I guess that might have been true in some cases. There are infants sick infants. To solve that problem only a very limited law would have been required, of course, and not a thousand pages.
But wasn't insulin available on Medicaid? I had had the impression that it was. Sort of like dailysis.
 
So you imply that health care premiums have soared due to Obamacare. You provide no facts (anecdotes don't count) to back your assertion. I wonder why that is?

Here's the CBO, March 2015:






If all you do is watch Fox "News," then you have no idea what reality looks like.
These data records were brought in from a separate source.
/-! ## The VRT -/

/-- R46, R116, R119 to R122: the search. With a valid mask it begins at SR12 plus eight times the masked sum of segment number
and page number; an entry with the low SEG_BITS bits of the segment number and the tag, and VVV = 111, is found; one with
another VVV is refused; at one without them the link, if it is not 0, leads to the next at SR12 plus the link, and 0 ends the
search. With an SR13 that is no mask (R116), an entry at an address that is no multiple of 4 (D14; that 4 is enough is log 14,
DEDUCED), or a chain that leads back to its entry (R122, D16), it is refused. That the fields of an entry are runs of bits, and that TRANS and DIRT compare the low
SEG_BITS bits too, is log 13 (DEDUCED); the byte order is log 1, that an entry's second word is 4 on modulo 2^32 log 14 (both
DEDUCED). -/
def Obligations.VrtSearchOrder : Prop :=
  (∀ (s : State) (segment va head : Word) (k seg : Nat), Alone s → 4 ≤ k → k ≤ 32 → (s.spec 13).toNat = 2 ^ k - 1 →
    seg = segment.toNat % 2 ^ Config.vrtLayout.segBits →
    head = s.spec 12 + BitVec.ofNat 32 (((segment.toNat + va.toNat / 4096) % 2 ^ k) * 8) →
    (head.toNat % 4 ≠ 0 → vrtSearch segment va s = .refused .vrtEntryMisaligned) ∧
    (head.toNat % 4 = 0 → s.entryBacked head → ∀ e, e = s.entryAt head →
      (vrtSeg e = seg → vrtTag e = va.extractLsb' 16 16 →
        vrtSearch segment va s = if vrtVvv e = 7 then .ok (some (head, e)) s else .refused .vrtMatchInvalid) ∧
      (¬(vrtSeg e = seg ∧ vrtTag e = va.extractLsb' 16 16) → vrtLink e = 0 →
        vrtSearch segment va s = .ok none s) ∧
      (¬(vrtSeg e = seg ∧ vrtTag e = va.extractLsb' 16 16) → vrtLink e ≠ 0 →
        ∀ next e', next = s.spec 12 + (vrtLink e).zeroExtend 32 → next.toNat % 4 = 0 → s.entryBacked next →
          e' = s.entryAt next →
          (next = head → vrtSearch segment va s = .refused .vrtChainEndless) ∧
          (vrtSeg e' = seg → vrtTag e' = va.extractLsb' 16 16 → vrtVvv e' = 7 →
            vrtSearch segment va s = .ok (some (next, e')) s) ∧
          (¬(vrtSeg e' = seg ∧ vrtTag e' = va.extractLsb' 16 16) → vrtLink e' = 0 →
            vrtSearch segment va s = .ok none s)))) ∧
  (∀ (s : State) (segment va : Word), (∀ k, 4 ≤ k → k ≤ 32 → (s.spec 13).toNat ≠ 2 ^ k - 1) →
    vrtSearch segment va s = .refused .vrtMaskInvalid)

/-- R118, R119, R123: a translation that misses in the TMT and finds an entry gives its real page with the offset of the
address, sets the R bit of the entry in memory and no other bit, loads the mapping into that half of the TMT, and changes no
other byte. That the fields of an entry are runs of bits is log 13, its byte order log 1, the place of its second word log 14 (all
DEDUCED). -/
def Obligations.TranslationLoadsTmt : Prop :=
  (∀ (s : State) (seg : Segment) (va ea : Word) (e : Double), s.mode = .user → Alone s →
    tmtFind (s.tmt seg) (pageOf va) = none → Finds (s.segNumber seg) va (some (ea, e)) s →
      ∃ t, lookupPage seg va s = .ok (vrtRealPage e) t ∧
        tmtFind (t.tmt seg) (pageOf va) = some { page := pageOf va, realPage := vrtRealPage e, modified := vrtM e } ∧
        t.entryAt ea = vrtSetR e ∧ (∀ x, OutsideEntry ea x → t.mem.read x = s.mem.read x) ∧
        (∀ r, t.reg r = s.reg r) ∧ (∀ k, t.spec k = s.spec k) ∧
        (∀ x ∈ t.tmt seg, x ∈ s.tmt seg ∨ x.page = pageOf va)) ∧
  (∀ (e : Double) (k : Nat), k < 64 →
    (vrtSetR e).getLsbD k = (decide (k = Config.vrtLayout.rAt) || e.getLsbD k) ∧
    (vrtSetM e).getLsbD k = (decide (k = Config.vrtLayout.mAt) || e.getLsbD k))

/-- R127, R465, R466: TRANS and DIRT in kernel mode give the real address of a page the VRT maps and mark its entry, R for both and
M for DIRT, with no other byte changed; where no entry matches they give -1 and change nothing else. A segment number counts by its
low SEG_BITS bits (D15; log 13, DEDUCED, against R465's clause on wider ones). The place of an entry's second word is log 14
(DEDUCED). With an SR13 that is no mask both are refused
(R116). -/
def Obligations.TransAndDirt : Prop :=
  ∀ (s : State) (r1 r2 : Reg) (va : Word), s.mode = .kernel → Alone s → s.pc.toNat + 2 < 2 ^ 32 →
    va = s.reg (r2 + 1) →
    (∀ ea e, Finds (s.reg r2) va (some (ea, e)) s →
      ∀ x ∈ [(Instr.trans r1 r2, vrtSetR e), (.dirt r1 r2, vrtSetM (vrtSetR e))],
      ∃ t, exec x.1 s = .next t ∧ t.pc = s.pc + 2 ∧ t.reg r1 = (vrtRealPage e ++ va.extractLsb' 0 12 : Word) ∧
        (∀ r, r ≠ r1 → t.reg r = s.reg r) ∧ t.entryAt ea = x.2 ∧
        (∀ a, OutsideEntry ea a → t.mem.read a = s.mem.read a) ∧
        t = { s with regs := t.regs, pc := t.pc, mem := t.mem, fetch := t.fetch }) ∧
    (Finds (s.reg r2) va none s →
      Writes (.trans r1 r2) 2 r1 0xFFFFFFFF s ∧ Writes (.dirt r1 r2) 2 r1 0xFFFFFFFF s) ∧
    ((∀ k, 4 ≤ k → k ≤ 32 → (s.spec 13).toNat ≠ 2 ^ k - 1) →
      exec (.trans r1 r2) s = .refused .vrtMaskInvalid ∧ exec (.dirt r1 r2) s = .refused .vrtMaskInvalid)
I have my own experiances as well as everyone else I know to go by. I do not give a damn about CBO numbers and updated biudget projections. I opted out of private healthcare insurance because my premiums under obamacare went up 300% and my deductable went up 500%. I also know what it has done to the business I am employed in. You are the one cherry picking news sources. I am pointing out the real world.
 
I guess that might have been true in some cases. There are infants sick infants. To solve that problem only a very limited law would have been required, of course, and not a thousand pages.
But wasn't insulin available on Medicaid? I had had the impression that it was. Sort of like dailysis.

1). You can't force insurance companies to cover people with preexisting conditions without also making insurance mandatory for everyone. Otherwise, we'd all wait until we had to see the doctor before we bought health insurance. You can't make it mandatory without providing assistance to low-income people. Thus the law gets more and more complex.
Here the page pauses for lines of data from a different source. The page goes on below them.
/-! ### timersPending -/

@[simp] theorem State.timersPending_regs (s : State) (t1 t2 : Word) : (s.timersPending t1 t2).regs = s.regs := rfl
@[simp] theorem State.timersPending_pc (s : State) (t1 t2 : Word) : (s.timersPending t1 t2).pc = s.pc := rfl
@[simp] theorem State.timersPending_sr (s : State) (t1 t2 : Word) : (s.timersPending t1 t2).sr = s.sr := rfl
@[simp] theorem State.timersPending_mode (s : State) (t1 t2 : Word) : (s.timersPending t1 t2).mode = s.mode := rfl
@[simp] theorem State.timersPending_paused (s : State) (t1 t2 : Word) : (s.timersPending t1 t2).paused = s.paused := rfl
@[simp] theorem State.timersPending_mem (s : State) (t1 t2 : Word) : (s.timersPending t1 t2).mem = s.mem := rfl
@[simp] theorem State.timersPending_installed (s : State) (t1 t2 : Word) : (s.timersPending t1 t2).installed = s.installed := rfl
@[simp] theorem State.timersPending_codeTmt (s : State) (t1 t2 : Word) : (s.timersPending t1 t2).codeTmt = s.codeTmt := rfl
@[simp] theorem State.timersPending_dataTmt (s : State) (t1 t2 : Word) : (s.timersPending t1 t2).dataTmt = s.dataTmt := rfl
@[simp] theorem State.timersPending_accessed (s : State) (t1 t2 : Word) : (s.timersPending t1 t2).accessed = s.accessed := rfl
@[simp] theorem State.timersPending_fetch (s : State) (t1 t2 : Word) : (s.timersPending t1 t2).fetch = s.fetch := rfl
@[simp] theorem State.timersPending_elog (s : State) (t1 t2 : Word) : (s.timersPending t1 t2).elog = s.elog := rfl
@[simp] theorem State.timersPending_tickStage (s : State) (t1 t2 : Word) : (s.timersPending t1 t2).tickStage = s.tickStage := rfl
@[simp] theorem State.timersPending_bootDeviceSwitch (s : State) (t1 t2 : Word) : (s.timersPending t1 t2).bootDeviceSwitch = s.bootDeviceSwitch := rfl
@[simp] theorem State.timersPending_loadEnableSwitch (s : State) (t1 t2 : Word) : (s.timersPending t1 t2).loadEnableSwitch = s.loadEnableSwitch := rfl
@[simp] theorem State.timersPending_ioTrace (s : State) (t1 t2 : Word) : (s.timersPending t1 t2).ioTrace = s.ioTrace := rfl
@[simp] theorem State.timersPending_parityData (s : State) (t1 t2 : Word) : (s.timersPending t1 t2).parityData = s.parityData := rfl
@[simp] theorem State.timersPending_parityEntry (s : State) (t1 t2 : Word) : (s.timersPending t1 t2).parityEntry = s.parityEntry := rfl
@[simp] theorem State.timersPending_within (s : State) (t1 t2 : Word) : (s.timersPending t1 t2).within = s.within := rfl
@[simp] theorem State.timersPending_world (s : State) (t1 t2 : Word) : (s.timersPending t1 t2).world = s.world := rfl
@[simp] theorem State.timersPending_draws (s : State) (t1 t2 : Word) : (s.timersPending t1 t2).draws = s.draws := rfl
@[simp] theorem State.timersPending_reg (s : State) (t1 t2 : Word) (i : Reg) : (s.timersPending t1 t2).reg i = s.reg i := rfl
@[simp] theorem State.timersPending_pair (s : State) (t1 t2 : Word) (i : Reg) : (s.timersPending t1 t2).pair i = s.pair i := rfl
@[simp] theorem State.timersPending_spec (s : State) (t1 t2 : Word) (i : Reg) : (s.timersPending t1 t2).spec i = s.spec i := rfl

/-! ### setTick -/

@[simp] theorem State.setTick_regs (s : State) (stage : TickStage) : (s.setTick stage).regs = s.regs := rfl
@[simp] theorem State.setTick_pc (s : State) (stage : TickStage) : (s.setTick stage).pc = s.pc := rfl
@[simp] theorem State.setTick_sr (s : State) (stage : TickStage) : (s.setTick stage).sr = s.sr := rfl
@[simp] theorem State.setTick_mode (s : State) (stage : TickStage) : (s.setTick stage).mode = s.mode := rfl
@[simp] theorem State.setTick_paused (s : State) (stage : TickStage) : (s.setTick stage).paused = s.paused := rfl
@[simp] theorem State.setTick_mem (s : State) (stage : TickStage) : (s.setTick stage).mem = s.mem := rfl
@[simp] theorem State.setTick_installed (s : State) (stage : TickStage) : (s.setTick stage).installed = s.installed := rfl
@[simp] theorem State.setTick_codeTmt (s : State) (stage : TickStage) : (s.setTick stage).codeTmt = s.codeTmt := rfl
@[simp] theorem State.setTick_dataTmt (s : State) (stage : TickStage) : (s.setTick stage).dataTmt = s.dataTmt := rfl
@[simp] theorem State.setTick_accessed (s : State) (stage : TickStage) : (s.setTick stage).accessed = s.accessed := rfl
@[simp] theorem State.setTick_fetch (s : State) (stage : TickStage) : (s.setTick stage).fetch = s.fetch := rfl
@[simp] theorem State.setTick_pending (s : State) (stage : TickStage) : (s.setTick stage).pending = s.pending := rfl
@[simp] theorem State.setTick_elog (s : State) (stage : TickStage) : (s.setTick stage).elog = s.elog := rfl
@[simp] theorem State.setTick_tickStage (s : State) (stage : TickStage) : (s.setTick stage).tickStage = stage := rfl
@[simp] theorem State.setTick_bootDeviceSwitch (s : State) (stage : TickStage) : (s.setTick stage).bootDeviceSwitch = s.bootDeviceSwitch := rfl
@[simp] theorem State.setTick_loadEnableSwitch (s : State) (stage : TickStage) : (s.setTick stage).loadEnableSwitch = s.loadEnableSwitch := rfl
@[simp] theorem State.setTick_ioTrace (s : State) (stage : TickStage) : (s.setTick stage).ioTrace = s.ioTrace := rfl
@[simp] theorem State.setTick_parityData (s : State) (stage : TickStage) : (s.setTick stage).parityData = s.parityData := rfl
@[simp] theorem State.setTick_parityEntry (s : State) (stage : TickStage) : (s.setTick stage).parityEntry = s.parityEntry := rfl
@[simp] theorem State.setTick_within (s : State) (stage : TickStage) : (s.setTick stage).within = s.within := rfl
@[simp] theorem State.setTick_world (s : State) (stage : TickStage) : (s.setTick stage).world = s.world := rfl
@[simp] theorem State.setTick_draws (s : State) (stage : TickStage) : (s.setTick stage).draws = s.draws := rfl
@[simp] theorem State.setTick_reg (s : State) (stage : TickStage) (i : Reg) : (s.setTick stage).reg i = s.reg i := rfl
@[simp] theorem State.setTick_pair (s : State) (stage : TickStage) (i : Reg) : (s.setTick stage).pair i = s.pair i := rfl
@[simp] theorem State.setTick_spec (s : State) (stage : TickStage) (i : Reg) : (s.setTick stage).spec i = s.spec i := rfl

/-! ### dropTmt -/

@[simp] theorem State.dropTmt_regs (s : State) (seg : Segment) (p : Page) : (s.dropTmt seg p).regs = s.regs := by cases seg <;> rfl
@[simp] theorem State.dropTmt_pc (s : State) (seg : Segment) (p : Page) : (s.dropTmt seg p).pc = s.pc := by cases seg <;> rfl
@[simp] theorem State.dropTmt_sr (s : State) (seg : Segment) (p : Page) : (s.dropTmt seg p).sr = s.sr := by cases seg <;> rfl
@[simp] theorem State.dropTmt_mode (s : State) (seg : Segment) (p : Page) : (s.dropTmt seg p).mode = s.mode := by cases seg <;> rfl
@[simp] theorem State.dropTmt_paused (s : State) (seg : Segment) (p : Page) : (s.dropTmt seg p).paused = s.paused := by cases seg <;> rfl
@[simp] theorem State.dropTmt_mem (s : State) (seg : Segment) (p : Page) : (s.dropTmt seg p).mem = s.mem := by cases seg <;> rfl
@[simp] theorem State.dropTmt_installed (s : State) (seg : Segment) (p : Page) : (s.dropTmt seg p).installed = s.installed := by cases seg <;> rfl
@[simp] theorem State.dropTmt_accessed (s : State) (seg : Segment) (p : Page) : (s.dropTmt seg p).accessed = s.accessed := by cases seg <;> rfl
@[simp] theorem State.dropTmt_fetch (s : State) (seg : Segment) (p : Page) : (s.dropTmt seg p).fetch = s.fetch := by cases seg <;> rfl
@[simp] theorem State.dropTmt_pending (s : State) (seg : Segment) (p : Page) : (s.dropTmt seg p).pending = s.pending := by cases seg <;> rfl
@[simp] theorem State.dropTmt_elog (s : State) (seg : Segment) (p : Page) : (s.dropTmt seg p).elog = s.elog := by cases seg <;> rfl
@[simp] theorem State.dropTmt_tickStage (s : State) (seg : Segment) (p : Page) : (s.dropTmt seg p).tickStage = s.tickStage := by cases seg <;> rfl
@[simp] theorem State.dropTmt_bootDeviceSwitch (s : State) (seg : Segment) (p : Page) : (s.dropTmt seg p).bootDeviceSwitch = s.bootDeviceSwitch := by cases seg <;> rfl
@[simp] theorem State.dropTmt_loadEnableSwitch (s : State) (seg : Segment) (p : Page) : (s.dropTmt seg p).loadEnableSwitch = s.loadEnableSwitch := by cases seg <;> rfl
@[simp] theorem State.dropTmt_ioTrace (s : State) (seg : Segment) (p : Page) : (s.dropTmt seg p).ioTrace = s.ioTrace := by cases seg <;> rfl
@[simp] theorem State.dropTmt_parityData (s : State) (seg : Segment) (p : Page) : (s.dropTmt seg p).parityData = s.parityData := by cases seg <;> rfl
@[simp] theorem State.dropTmt_parityEntry (s : State) (seg : Segment) (p : Page) : (s.dropTmt seg p).parityEntry = s.parityEntry := by cases seg <;> rfl
@[simp] theorem State.dropTmt_within (s : State) (seg : Segment) (p : Page) : (s.dropTmt seg p).within = s.within := by cases seg <;> rfl
@[simp] theorem State.dropTmt_world (s : State) (seg : Segment) (p : Page) : (s.dropTmt seg p).world = s.world := by cases seg <;> rfl
@[simp] theorem State.dropTmt_draws (s : State) (seg : Segment) (p : Page) : (s.dropTmt seg p).draws = s.draws := by cases seg <;> rfl
@[simp] theorem State.dropTmt_reg (s : State) (seg : Segment) (p : Page) (i : Reg) : (s.dropTmt seg p).reg i = s.reg i := by cases seg <;> rfl
@[simp] theorem State.dropTmt_spec (s : State) (seg : Segment) (p : Page) (i : Reg) : (s.dropTmt seg p).spec i = s.spec i := by cases seg <;> rfl

/-! ### dropAhead -/

@[simp] theorem State.dropAhead_regs (s : State)  : s.dropAhead.regs = s.regs := by unfold State.dropAhead; split <;> rfl
@[simp] theorem State.dropAhead_pc (s : State)  : s.dropAhead.pc = s.pc := by unfold State.dropAhead; split <;> rfl
@[simp] theorem State.dropAhead_sr (s : State)  : s.dropAhead.sr = s.sr := by unfold State.dropAhead; split <;> rfl
@[simp] theorem State.dropAhead_mode (s : State)  : s.dropAhead.mode = s.mode := by unfold State.dropAhead; split <;> rfl
@[simp] theorem State.dropAhead_paused (s : State)  : s.dropAhead.paused = s.paused := by unfold State.dropAhead; split <;> rfl
@[simp] theorem State.dropAhead_mem (s : State)  : s.dropAhead.mem = s.mem := by unfold State.dropAhead; split <;> rfl
@[simp] theorem State.dropAhead_installed (s : State)  : s.dropAhead.installed = s.installed := by unfold State.dropAhead; split <;> rfl
@[simp] theorem State.dropAhead_codeTmt (s : State)  : s.dropAhead.codeTmt = s.codeTmt := by unfold State.dropAhead; split <;> rfl
@[simp] theorem State.dropAhead_dataTmt (s : State)  : s.dropAhead.dataTmt = s.dataTmt := by unfold State.dropAhead; split <;> rfl
@[simp] theorem State.dropAhead_accessed (s : State)  : s.dropAhead.accessed = s.accessed := by unfold State.dropAhead; split <;> rfl
@[simp] theorem State.dropAhead_pending (s : State)  : s.dropAhead.pending = s.pending := by unfold State.dropAhead; split <;> rfl
@[simp] theorem State.dropAhead_elog (s : State)  : s.dropAhead.elog = s.elog := by unfold State.dropAhead; split <;> rfl
@[simp] theorem State.dropAhead_tickStage (s : State)  : s.dropAhead.tickStage = s.tickStage := by unfold State.dropAhead; split <;> rfl
@[simp] theorem State.dropAhead_bootDeviceSwitch (s : State)  : s.dropAhead.bootDeviceSwitch = s.bootDeviceSwitch := by unfold State.dropAhead; split <;> rfl
@[simp] theorem State.dropAhead_loadEnableSwitch (s : State)  : s.dropAhead.loadEnableSwitch = s.loadEnableSwitch := by unfold State.dropAhead; split <;> rfl
@[simp] theorem State.dropAhead_ioTrace (s : State)  : s.dropAhead.ioTrace = s.ioTrace := by unfold State.dropAhead; split <;> rfl
@[simp] theorem State.dropAhead_parityData (s : State)  : s.dropAhead.parityData = s.parityData := by unfold State.dropAhead; split <;> rfl
@[simp] theorem State.dropAhead_parityEntry (s : State)  : s.dropAhead.parityEntry = s.parityEntry := by unfold State.dropAhead; split <;> rfl
@[simp] theorem State.dropAhead_within (s : State)  : s.dropAhead.within = s.within := by unfold State.dropAhead; split <;> rfl
@[simp] theorem State.dropAhead_world (s : State)  : s.dropAhead.world = s.world := by unfold State.dropAhead; split <;> rfl
@[simp] theorem State.dropAhead_draws (s : State)  : s.dropAhead.draws = s.draws := by unfold State.dropAhead; split <;> rfl
@[simp] theorem State.dropAhead_reg (s : State)  (i : Reg) : s.dropAhead.reg i = s.reg i := by unfold State.dropAhead; split <;> rfl
@[simp] theorem State.dropAhead_spec (s : State)  (i : Reg) : s.dropAhead.spec i = s.spec i := by unfold State.dropAhead; split <;> rfl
2). I'm sure diabetics on Medicaid got treatment. But Obamacare covers people who have high enough incomes to not qualify for Medicaid (but they're still at poverty levels in most states), but not high enough incomes to afford health insurance premiums. It also expanded Medicaid coverage, but conservative states rejected that expansion because they'd rather play politics than make sure their citizens got the treatment they need. I know it sounds unbelievable, but it's true.
 
I have my own experiances as well as everyone else I know to go by. I do not give a damn about CBO numbers and updated biudget projections. I opted out of private healthcare insurance because my premiums under obamacare went up 300% and my deductable went up 500%. I also know what it has done to the business I am employed in. You are the one cherry picking news sources. I am pointing out the real world.

Actually the opposite is true. You provide anecdotes (which Surprise! appear to support your pre-existing opinion), but no actual facts to back up those anecdotes. I provide actual facts ("cherry picking new sources" uh huh, like the CBO's assessment, which is the gold standard for objective analysis in D.C.) which call your anecdotes into question. You just re-assert your anecdotes. You aren't very persuasive.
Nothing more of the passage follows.